Dr. Abraham Thorne was able to successfully help the beautiful young wife of Cochise through the pregnancy. The great chief was overjoyed and promised to never forget the kind healing of this young, dedicated man.
Eventually the doctor was given orders to go to another assignment in New Mexico. When the Indians learned that their white medicine man would be leaving them, they were very sad. They asked for a gathering of their chiefs, Geronimo and Cochise, as well as their wisemen. They wanted to somehow thank him for helping their people.
Dr. Thorne was summoned to appear before their leaders. He was told that because he had helped their people, it was their wish to give him a gift. If he would be willing to wait for one night and one day
they would take him to a place where there was much gold.
At the agreed time, Dr. Thorne was blindfolded and taken over a long and circuitous route. When they finally stopped, and the doctor’s blindfold was taken off, he saw that they were in a narrow canyon. The Indians waved to a large pile of rocks directly in front of him. The rock was of a curious color. Thorne dismounted and picked up a small chunk of the ore and realized with stunned disbelief that the Indians were giving him a fortune in gold.
Thorne was blindfolded again for the trip out, so he was never certain where the Indians had taken him. The Indians said they wanted to protect him from their powerful god and from greedy ones who might come to seek such treasure. Just once on the return trip did the Indians take the blindfold off. It was to allow Thorne the opportunity for a drink of water. He immediately saw that he was in a much larger canyon. When he looked in the distance, he saw rising against the sky an immense spire of rock which he recognized as that unusually-shaped peak called Weaver’s Needle.

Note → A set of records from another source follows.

-- ==== Sys2Proof/Machine/Parts.lean ====
section
/-! DEFINITION. The parts of the state that belong to the system blocks: bus, tick, Tally, clocks, power, modes, DMA and
the host interfaces. -/

namespace Sys2Proof.Machine

/-- The operating modes (R552). -/
inductive Mode where
  | cold | reset | banked | warm | run | shadow | service | safe
  deriving DecidableEq, Repr

/-- The code of a mode (R552). -/
def Mode.code : Mode → Nat
  | .cold => 0 | .reset => 1 | .banked => 2 | .warm => 3 | .run => 4 | .shadow => 5 | .service => 6 | .safe => 7

/-- What the reset sequence, or the exit from BANKED that runs its steps, waits for (R544, R557). -/
inductive SeqWait where
  | idle | crystal | plls | boot
  deriving DecidableEq, Repr

/-- A bus response: the code of R16 and the data of a read. -/
structure Ans where
  code : Nat
  data : TWord
  deriving DecidableEq, Repr

/-- A bus request: of which master, with which matrix ID, reading or writing what. -/
structure Req where
  master : Nat
  id     : Nat
  write  : Bool
  size   : Size
  addr   : Nat
  data   : TWord
  deriving DecidableEq, Repr

/-- The tick generator's own state (R40-R78). `act` holds the active copies of the double-buffered registers (R55) by
register address; times are in c; `first` says that no tick precedes the next boundary, `had` that a boundary has occurred
since the page's reset. -/
structure Tick where
  running   : Bool
  stopReq   : Bool
  everOn    : Bool
  first     : Bool
  had       : Bool
  number    : BitVec 64
  boundary  : Nat
  next      : Nat
  act       : SMap Word
  inDrop    : Bool
  dropEnd   : Nat
  release   : Nat
  released  : Bool
  commits   : SMap Nat
  kerfSrc   : SMap Nat
  kerfDrop  : SMap Nat
  enter     : BitVec 8
  resume    : BitVec 8
  restart   : BitVec 8
  svcCommit : Bool
  inPhase   : Nat
  btsNs     : Nat
  btsSec    : Nat
  mainsLeft : Nat
  mainsLong : Nat
  mainsLen  : Nat
  mainsZc   : Option Nat
  deriving DecidableEq, Repr

/-- Mains sense of one phase (R366-R368): the last compensated crossing, the last rising and falling ones, the cycles in a
row that are good, and whether a half-cycle has begun since the lock. -/
structure Phase where
  last  : Option Nat
  rise  : Option Nat
  fall  : Option Nat
  good  : Nat
  begun : Bool
  deriving DecidableEq, Repr
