-- ==== Sys2Proof/Machine/CanOps.lean ====
section
/-! DEFINITION. The CAN FD controllers (R575-R577, R593). -/

namespace Sys2Proof.Machine

/-- A controller's state. -/
def canOf (v : Vol) (e : Nat) : Can := v.can.getD e ⟨[], 0, [], []⟩
def canPut (v : Vol) (e : Nat) (c : Can) : Vol := { v with can := v.can.set e c }

/-- The bytes of data a DLC stands for: up to 8 in a classical frame, up to 64 in an FD frame (ISO 11898-1; log entry
33). -/
def dlcBytes (fd : Bool) (d : Nat) : Nat :=
  if d ≤ 8 then d
  else if !fd then 8
  else if d = 9 then 12 else if d = 10 then 16 else if d = 11 then 20 else if d = 12 then 24
  else if d = 13 then 32 else if d = 14 then 48 else 64

/-- The record of a frame (R576): the matching filter, the tick number and the cycle at the end of the frame. -/
def canRecord (f : CanFrame) (filter tick cyc : Nat) : List Word :=
  let n := if f.rtr then 0 else dlcBytes f.fdf f.dlc.toNat
  let data := f.data.take n
  [BitVec.ofNat 32 (b2n f.ide * 2 ^ 31 + b2n f.fdf * 2 ^ 30 + b2n f.brs * 2 ^ 29 + f.id.toNat),
   BitVec.ofNat 32 (f.dlc.toNat * 2 ^ 28 + b2n f.esi * 2 ^ 27 + b2n f.rtr * 2 ^ 26 + filter * 2 ^ 16 + tick % 2 ^ 16)]
  ++ (List.range 16).map (fun i => leWord data (4 * i))
  ++ [BitVec.ofNat 32 cyc, 0]

/-- The lowest enabled filter that a frame passes (R576, R593). -/
def canMatch (v : Vol) (e : Nat) (f : CanFrame) : Option Nat :=
  (List.range 32).find? fun i =>
    let w := rg v (ra (pCan e) (0x100 + 8 * i))
    let m := rf v (ra (pCan e) (0x104 + 8 * i)) 28 0
    bit w 31 && bit w 30 == f.ide && (BitVec.ofNat 32 m &&& (w ^^^ f.id.setWidth 32)) == 0

/-- Whether a controller takes part in bus traffic: enabled, not bus-off, and the trees not on the RC (R577). -/
def canOnBus (v : Vol) (e : Nat) : Bool :=
  ready v (pCan e) && rb v (aCtl (pCan e)) 0 && rf v (ra (pCan e) 0x04C) 25 24 != 2 && !rb v (aStat pClk) 4

/-- Lower a CAN error counter after good traffic (ISO 11898-1; log entry 33). -/
def canErrDown (v : Vol) (e hi lo : Nat) : Vol :=
  let a := ra (pCan e) 0x04C
  if rf v a hi lo = 0 then v else rfSet v a hi lo (rf v a hi lo - 1)

/-- A frame passing a filter enters the 32-record FIFO, or is dropped with RXOVF when it is full (R576, R596). -/
def canAccept (v : Vol) (e : Nat) (f : CanFrame) : Vol :=
  match canMatch v e f with
  | none => v
  | some i =>
    let c := canOf v e
    if 32 ≤ c.rx.length then raiseEvent (setFault v (pCan e) 0) (pCan e) 4
    else
      raiseEvent (canPut v e { c with rx := c.rx ++ [canRecord f i v.tick.number.toNat (tickCyc v)] }) (pCan e) 0

/-- A complete frame on the bus (R576): remote frames in CAN FD format are not supported (R575), and in loopback the
controller hears only itself. -/
def canReceive (v : Vol) (e : Nat) (f : CanFrame) : Vol :=
  if !canOnBus v e || (f.fdf && f.rtr) || rb v (aCtl (pCan e)) 2 then v
  else canAccept (canErrDown v e 15 8) e f

/-- A read of the receive window takes a word; after the 20th the next record is at the head (R576). -/
def canRxWord (v : Vol) (e : Nat) : Word := ((canOf v e).rx.headD []).getD (canOf v e).rxPos 0
def canRxTake (v : Vol) (e : Nat) : Vol :=
  let c := canOf v e
  match c.rx with
  | [] => v
  | _ :: rest =>
    if 20 ≤ c.rxPos + 1 then canPut v e { c with rx := rest, rxPos := 0 } else canPut v e { c with rxPos := c.rxPos + 1 }

/-- The free transmit buffer of lowest number. -/
def canFreeBuf (c : Can) : Option Nat := (List.range 8).find? fun i => (smapFind c.tx i).isNone

/-- A write of the transmit window: 20 words make a record, which enters a free buffer; a record that finds all 8 full is
lost (R576; log entry 34). -/
def canTxPut (v : Vol) (e : Nat) (w : Word) : Vol :=
  let c := canOf v e
  let part := c.txPart ++ [w]
  if part.length < 20 then canPut v e { c with txPart := part }
  else
    match canFreeBuf c with
    | some i => canPut v e { c with txPart := [], tx := smapPut c.tx i part }
    | none => canPut v e { c with txPart := [] }

/-- The buffer that goes onto the bus next: the lowest identifier, then the lowest buffer (R576). -/
def canNext : SMap (List Word) → Option (Nat × List Word)
  | [] => none
  | (i, r) :: rest =>
    match canNext rest with
    | none => some (i, r)
    | some (j, q) => if fld (r.getD 0 0) 28 0 ≤ fld (q.getD 0 0) 28 0 then some (i, r) else some (j, q)

/-- The frame of a transmit record. -/
def canFrameOf (r : List Word) : CanFrame :=
  let w0 := r.getD 0 0
  let w1 := r.getD 1 0
  { ide := bit w0 31, fdf := bit w0 30, brs := bit w0 29, id := w0.setWidth 29, dlc := BitVec.ofNat 4 (fld w1 31 28)
    esi := bit w1 27, rtr := bit w1 26, data := ((r.drop 2).take 16).flatMap wordBytes }

/-- A transmit buffer's frame is sent (R576, R596); in loopback the controller receives it. -/
def canSent (v : Vol) (e : Nat) : Vol :=
  if !canOnBus v e || rb v (aCtl (pCan e)) 1 then v
  else
    match canNext (canOf v e).tx with
    | none => v
    | some (i, r) =>
      let c := canOf v e
      let v := canErrDown (canPut v e { c with tx := smapErase c.tx i }) e 7 0
      let v := raiseEvent v (pCan e) 1
      if rb v (aCtl (pCan e)) 2 then canAccept v e (canFrameOf r) else v

/-- The controller enters bus-off (R577): state 2, BUSOFF, and events 2 and 3. -/
def canBusOff (v : Vol) (e : Nat) : Vol :=
  if !canOnBus v e then v
  else raiseEvents (setFault (rfSet v (ra (pCan e) 0x04C) 25 24 2) (pCan e) 1) (pCan e) [2, 3]

/-- After 128 occurrences of 11 recessive bits the controller rejoins when AUTOREC = 1 (R577); its error counters restart
(ISO 11898-1; log entry 33). -/
def canRejoin (v : Vol) (e : Nat) : Vol :=
  if ready v (pCan e) && rb v (aCtl (pCan e)) 0 && !rb v (aStat pClk) 4 && rb v (aCtl (pCan e)) 3 && rf v (ra (pCan e) 0x04C) 25 24 == 2 then
    raiseEvent (rgSet v (ra (pCan e) 0x04C) 0) (pCan e) 2
  else v

def canWrite (v : Vol) (e off : Nat) (via : Via) (w : Word) : Vol :=
  if off = 0x054 then (if via = .direct then canTxPut v e w else v) else regWrite v (pCan e) off via w

def canView (v : Vol) (e off : Nat) : Word :=
  if off = 0x050 then canRxWord v e
  else if off = 0x058 then
    BitVec.ofNat 32 (((List.range 8).map fun i => b2n (smapFind (canOf v e).tx i).isSome * 2 ^ i).sum)
  else rg v (ra (pCan e) off)

def canOnRead (v : Vol) (e off : Nat) : Vol := if off = 0x050 then canRxTake v e else v

end Sys2Proof.Machine
end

Before going to his new post in New Mexico, Doctor Thorne requested permission to visit some of his family living near San Francisco. While in the city, he exchanged his gold at the mint for an undisclosed sum of money. The amount must have been considerable because he generously paid off a loan his father owed on a business venture and then gave his two brothers sufficient funds for each to build a substantial home. When questioned about the source of his new-found wealth, he spoke vaguely of a bit of luck that had come his way during his stay at Fort McDowell.
Years later, still a considerably wealthy man, he shared his story with his family and thus added one further tale to the ever-increasing saga of the Superstition Mountains.